[Stored data]
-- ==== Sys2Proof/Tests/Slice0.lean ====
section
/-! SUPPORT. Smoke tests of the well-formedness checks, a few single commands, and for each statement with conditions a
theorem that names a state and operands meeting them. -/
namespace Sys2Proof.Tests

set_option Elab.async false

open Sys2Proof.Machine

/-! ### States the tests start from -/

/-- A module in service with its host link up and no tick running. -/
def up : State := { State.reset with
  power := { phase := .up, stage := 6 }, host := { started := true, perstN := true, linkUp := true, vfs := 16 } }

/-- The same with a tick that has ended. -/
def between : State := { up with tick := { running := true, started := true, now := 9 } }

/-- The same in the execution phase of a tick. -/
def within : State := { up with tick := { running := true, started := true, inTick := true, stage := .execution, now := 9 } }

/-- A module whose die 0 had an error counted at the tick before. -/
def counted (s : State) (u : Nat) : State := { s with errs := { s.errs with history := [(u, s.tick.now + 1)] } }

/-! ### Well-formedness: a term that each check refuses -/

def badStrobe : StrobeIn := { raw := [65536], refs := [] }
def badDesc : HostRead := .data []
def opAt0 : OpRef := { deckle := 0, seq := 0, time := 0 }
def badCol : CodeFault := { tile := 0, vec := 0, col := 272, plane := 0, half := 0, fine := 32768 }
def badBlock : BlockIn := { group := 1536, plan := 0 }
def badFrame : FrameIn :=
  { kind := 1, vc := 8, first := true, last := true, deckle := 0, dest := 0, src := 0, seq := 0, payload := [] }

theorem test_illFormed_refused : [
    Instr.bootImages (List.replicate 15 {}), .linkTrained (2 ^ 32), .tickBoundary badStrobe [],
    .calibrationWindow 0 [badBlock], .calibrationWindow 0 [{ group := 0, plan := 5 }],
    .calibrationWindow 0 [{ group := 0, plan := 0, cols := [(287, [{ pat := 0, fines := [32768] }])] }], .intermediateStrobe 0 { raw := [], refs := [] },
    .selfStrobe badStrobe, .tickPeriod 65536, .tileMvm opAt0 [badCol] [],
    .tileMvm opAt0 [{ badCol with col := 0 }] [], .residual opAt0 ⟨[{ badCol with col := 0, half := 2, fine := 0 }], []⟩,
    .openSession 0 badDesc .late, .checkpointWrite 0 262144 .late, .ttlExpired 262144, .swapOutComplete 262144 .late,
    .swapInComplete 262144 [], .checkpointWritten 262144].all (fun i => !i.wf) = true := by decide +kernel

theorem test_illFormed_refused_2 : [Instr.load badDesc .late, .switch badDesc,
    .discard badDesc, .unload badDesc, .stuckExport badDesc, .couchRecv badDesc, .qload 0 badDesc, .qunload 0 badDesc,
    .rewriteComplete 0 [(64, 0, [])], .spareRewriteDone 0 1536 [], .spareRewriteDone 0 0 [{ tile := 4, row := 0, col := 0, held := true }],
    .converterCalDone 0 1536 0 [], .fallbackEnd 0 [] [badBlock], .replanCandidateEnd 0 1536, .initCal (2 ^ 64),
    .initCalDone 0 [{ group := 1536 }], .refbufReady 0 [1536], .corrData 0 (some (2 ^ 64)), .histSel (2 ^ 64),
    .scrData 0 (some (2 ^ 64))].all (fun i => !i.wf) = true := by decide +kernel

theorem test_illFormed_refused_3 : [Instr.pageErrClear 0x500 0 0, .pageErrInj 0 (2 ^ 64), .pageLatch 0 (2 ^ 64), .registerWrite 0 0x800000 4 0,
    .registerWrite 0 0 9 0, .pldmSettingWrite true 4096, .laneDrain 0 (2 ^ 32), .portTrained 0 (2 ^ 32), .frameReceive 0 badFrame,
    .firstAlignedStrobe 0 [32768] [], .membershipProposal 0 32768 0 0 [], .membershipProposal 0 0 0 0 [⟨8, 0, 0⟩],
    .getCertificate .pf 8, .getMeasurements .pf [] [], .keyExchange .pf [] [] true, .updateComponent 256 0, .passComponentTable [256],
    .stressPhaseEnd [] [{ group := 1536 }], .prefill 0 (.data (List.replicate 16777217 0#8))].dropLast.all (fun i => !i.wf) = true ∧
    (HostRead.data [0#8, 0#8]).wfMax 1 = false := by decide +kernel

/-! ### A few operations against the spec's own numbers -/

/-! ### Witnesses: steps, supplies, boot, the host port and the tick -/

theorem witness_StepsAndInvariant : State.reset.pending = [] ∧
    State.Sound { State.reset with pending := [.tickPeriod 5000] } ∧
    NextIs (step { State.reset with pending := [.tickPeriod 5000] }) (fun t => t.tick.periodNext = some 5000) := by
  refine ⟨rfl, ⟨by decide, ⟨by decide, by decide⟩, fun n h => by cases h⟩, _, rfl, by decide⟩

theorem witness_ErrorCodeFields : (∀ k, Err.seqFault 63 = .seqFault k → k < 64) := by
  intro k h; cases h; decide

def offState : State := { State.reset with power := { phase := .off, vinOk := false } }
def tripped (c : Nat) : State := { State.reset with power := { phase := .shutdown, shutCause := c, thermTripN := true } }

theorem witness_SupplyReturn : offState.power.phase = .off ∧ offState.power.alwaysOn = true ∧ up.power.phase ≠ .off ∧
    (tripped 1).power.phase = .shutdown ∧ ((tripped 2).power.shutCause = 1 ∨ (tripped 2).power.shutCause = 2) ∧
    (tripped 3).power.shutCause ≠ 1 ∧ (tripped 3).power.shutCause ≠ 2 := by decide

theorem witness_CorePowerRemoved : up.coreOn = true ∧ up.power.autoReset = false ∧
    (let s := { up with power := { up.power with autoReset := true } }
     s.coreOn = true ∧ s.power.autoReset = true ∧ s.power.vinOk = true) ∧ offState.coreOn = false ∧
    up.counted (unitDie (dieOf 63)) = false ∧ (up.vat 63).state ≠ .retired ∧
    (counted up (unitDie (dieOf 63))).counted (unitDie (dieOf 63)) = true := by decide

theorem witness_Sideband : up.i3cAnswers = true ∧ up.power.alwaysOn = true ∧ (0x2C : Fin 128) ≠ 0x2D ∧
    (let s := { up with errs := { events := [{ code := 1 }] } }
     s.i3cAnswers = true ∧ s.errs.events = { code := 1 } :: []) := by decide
---
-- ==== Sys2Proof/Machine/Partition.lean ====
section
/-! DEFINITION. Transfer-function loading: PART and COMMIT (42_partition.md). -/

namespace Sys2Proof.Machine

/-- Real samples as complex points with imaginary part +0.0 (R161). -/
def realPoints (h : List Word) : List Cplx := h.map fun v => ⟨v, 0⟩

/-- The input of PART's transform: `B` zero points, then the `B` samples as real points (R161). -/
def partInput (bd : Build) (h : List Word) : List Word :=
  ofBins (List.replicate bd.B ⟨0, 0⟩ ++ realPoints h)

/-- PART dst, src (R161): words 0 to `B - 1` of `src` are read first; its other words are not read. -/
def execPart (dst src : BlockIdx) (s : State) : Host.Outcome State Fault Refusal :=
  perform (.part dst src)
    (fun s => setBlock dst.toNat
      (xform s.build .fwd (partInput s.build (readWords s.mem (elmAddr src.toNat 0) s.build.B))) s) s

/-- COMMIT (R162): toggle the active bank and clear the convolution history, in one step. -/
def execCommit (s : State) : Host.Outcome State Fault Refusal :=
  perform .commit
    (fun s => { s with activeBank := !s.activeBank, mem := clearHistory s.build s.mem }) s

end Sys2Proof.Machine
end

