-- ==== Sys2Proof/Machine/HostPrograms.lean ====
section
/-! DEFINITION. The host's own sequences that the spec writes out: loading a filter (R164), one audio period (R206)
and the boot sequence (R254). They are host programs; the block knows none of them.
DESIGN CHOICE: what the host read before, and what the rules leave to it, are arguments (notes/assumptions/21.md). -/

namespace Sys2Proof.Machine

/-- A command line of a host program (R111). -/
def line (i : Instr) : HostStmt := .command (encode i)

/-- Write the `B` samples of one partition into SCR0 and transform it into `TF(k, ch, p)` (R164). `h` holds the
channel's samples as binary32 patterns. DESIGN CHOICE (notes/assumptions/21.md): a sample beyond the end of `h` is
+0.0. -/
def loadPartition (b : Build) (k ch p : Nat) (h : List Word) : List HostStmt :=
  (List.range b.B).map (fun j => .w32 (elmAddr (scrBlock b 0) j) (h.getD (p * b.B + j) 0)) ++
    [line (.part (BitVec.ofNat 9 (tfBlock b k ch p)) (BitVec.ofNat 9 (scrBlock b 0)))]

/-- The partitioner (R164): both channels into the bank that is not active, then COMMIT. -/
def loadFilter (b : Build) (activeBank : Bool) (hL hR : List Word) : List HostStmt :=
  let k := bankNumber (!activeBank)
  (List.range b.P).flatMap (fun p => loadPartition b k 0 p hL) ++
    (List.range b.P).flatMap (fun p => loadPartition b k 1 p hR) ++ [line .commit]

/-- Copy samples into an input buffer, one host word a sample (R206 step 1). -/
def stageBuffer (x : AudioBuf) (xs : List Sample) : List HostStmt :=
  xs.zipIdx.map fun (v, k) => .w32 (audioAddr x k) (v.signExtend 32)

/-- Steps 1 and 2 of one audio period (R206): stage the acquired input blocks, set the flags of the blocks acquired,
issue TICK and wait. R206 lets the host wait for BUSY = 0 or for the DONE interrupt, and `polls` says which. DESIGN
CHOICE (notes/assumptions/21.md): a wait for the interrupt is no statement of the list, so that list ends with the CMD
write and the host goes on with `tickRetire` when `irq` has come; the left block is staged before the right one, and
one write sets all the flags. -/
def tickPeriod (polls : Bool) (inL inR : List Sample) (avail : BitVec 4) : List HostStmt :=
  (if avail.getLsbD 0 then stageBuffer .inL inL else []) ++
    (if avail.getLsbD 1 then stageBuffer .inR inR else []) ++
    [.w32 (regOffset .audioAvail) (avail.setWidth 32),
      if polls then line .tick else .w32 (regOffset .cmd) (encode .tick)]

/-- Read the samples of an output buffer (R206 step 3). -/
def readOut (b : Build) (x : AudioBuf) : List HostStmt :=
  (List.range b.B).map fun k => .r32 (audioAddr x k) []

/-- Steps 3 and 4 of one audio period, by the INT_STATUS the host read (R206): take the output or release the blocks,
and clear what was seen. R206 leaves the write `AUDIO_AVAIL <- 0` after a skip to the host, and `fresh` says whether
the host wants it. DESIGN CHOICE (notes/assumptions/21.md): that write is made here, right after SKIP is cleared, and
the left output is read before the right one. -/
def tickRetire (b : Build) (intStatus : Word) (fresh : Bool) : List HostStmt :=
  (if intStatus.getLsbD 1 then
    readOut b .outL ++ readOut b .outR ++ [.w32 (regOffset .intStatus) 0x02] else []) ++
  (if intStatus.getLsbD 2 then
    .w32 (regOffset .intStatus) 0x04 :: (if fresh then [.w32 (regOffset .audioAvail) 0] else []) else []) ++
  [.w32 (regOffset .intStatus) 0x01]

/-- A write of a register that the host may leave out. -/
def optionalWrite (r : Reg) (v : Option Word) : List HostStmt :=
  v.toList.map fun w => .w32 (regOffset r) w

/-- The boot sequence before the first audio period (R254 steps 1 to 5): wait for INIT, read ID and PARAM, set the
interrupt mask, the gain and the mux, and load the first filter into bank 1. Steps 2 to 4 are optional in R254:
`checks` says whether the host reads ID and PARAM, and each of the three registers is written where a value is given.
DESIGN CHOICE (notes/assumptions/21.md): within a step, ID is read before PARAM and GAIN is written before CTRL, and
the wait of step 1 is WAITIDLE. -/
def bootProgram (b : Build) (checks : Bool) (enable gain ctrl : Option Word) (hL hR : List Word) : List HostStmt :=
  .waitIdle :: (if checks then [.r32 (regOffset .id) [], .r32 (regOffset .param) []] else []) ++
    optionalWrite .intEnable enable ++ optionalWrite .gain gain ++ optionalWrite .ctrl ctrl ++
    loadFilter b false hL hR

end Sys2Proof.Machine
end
==
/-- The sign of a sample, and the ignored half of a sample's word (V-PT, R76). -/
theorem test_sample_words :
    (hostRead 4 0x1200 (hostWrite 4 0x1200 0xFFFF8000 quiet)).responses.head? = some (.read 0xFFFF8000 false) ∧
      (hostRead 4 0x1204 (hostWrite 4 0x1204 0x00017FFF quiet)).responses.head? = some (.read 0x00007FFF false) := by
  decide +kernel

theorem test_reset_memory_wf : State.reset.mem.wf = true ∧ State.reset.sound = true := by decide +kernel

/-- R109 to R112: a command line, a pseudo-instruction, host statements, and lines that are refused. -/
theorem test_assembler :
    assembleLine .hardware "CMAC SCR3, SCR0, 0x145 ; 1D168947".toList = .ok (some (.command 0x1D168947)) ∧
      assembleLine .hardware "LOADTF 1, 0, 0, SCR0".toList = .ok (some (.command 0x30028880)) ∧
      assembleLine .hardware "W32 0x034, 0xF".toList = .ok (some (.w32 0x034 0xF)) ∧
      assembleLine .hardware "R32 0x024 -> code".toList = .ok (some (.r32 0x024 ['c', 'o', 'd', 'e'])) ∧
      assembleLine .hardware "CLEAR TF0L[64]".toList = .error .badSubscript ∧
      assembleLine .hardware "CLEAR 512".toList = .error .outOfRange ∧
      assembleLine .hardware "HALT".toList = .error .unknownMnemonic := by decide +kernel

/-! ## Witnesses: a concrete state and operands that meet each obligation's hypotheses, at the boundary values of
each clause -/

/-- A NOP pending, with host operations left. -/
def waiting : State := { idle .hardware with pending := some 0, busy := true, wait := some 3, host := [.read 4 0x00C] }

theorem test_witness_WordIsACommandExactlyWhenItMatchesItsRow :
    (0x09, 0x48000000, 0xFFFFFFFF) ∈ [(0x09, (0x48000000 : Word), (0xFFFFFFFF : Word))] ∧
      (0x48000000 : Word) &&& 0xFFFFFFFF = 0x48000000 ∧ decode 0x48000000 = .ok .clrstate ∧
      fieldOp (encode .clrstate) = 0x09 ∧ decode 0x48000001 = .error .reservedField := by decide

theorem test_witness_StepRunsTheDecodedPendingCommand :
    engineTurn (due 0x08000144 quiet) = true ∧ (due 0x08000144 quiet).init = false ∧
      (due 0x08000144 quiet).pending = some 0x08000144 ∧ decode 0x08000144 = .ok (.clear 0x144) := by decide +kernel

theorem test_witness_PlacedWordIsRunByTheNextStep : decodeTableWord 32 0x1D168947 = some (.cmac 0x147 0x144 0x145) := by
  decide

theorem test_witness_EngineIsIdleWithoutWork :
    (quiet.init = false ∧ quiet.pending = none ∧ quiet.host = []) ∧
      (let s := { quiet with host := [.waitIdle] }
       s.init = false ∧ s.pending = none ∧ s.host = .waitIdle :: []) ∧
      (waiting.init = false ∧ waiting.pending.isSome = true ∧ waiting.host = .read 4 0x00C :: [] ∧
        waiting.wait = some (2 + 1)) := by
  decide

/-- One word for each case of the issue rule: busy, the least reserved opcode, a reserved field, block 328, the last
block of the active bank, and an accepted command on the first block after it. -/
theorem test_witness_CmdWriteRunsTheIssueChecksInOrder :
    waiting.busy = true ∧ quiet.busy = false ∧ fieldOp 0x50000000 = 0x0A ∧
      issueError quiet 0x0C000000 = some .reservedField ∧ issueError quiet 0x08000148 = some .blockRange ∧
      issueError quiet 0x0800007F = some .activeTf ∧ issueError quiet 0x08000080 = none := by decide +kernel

Activity:
Scan the data above for the word "operands", then copy every line that holds it.

Exercise output:
theorem that names a state and operands meeting them. -/
/-! ## Witnesses: a concrete state and operands that meet each obligation's hypotheses, at the boundary values of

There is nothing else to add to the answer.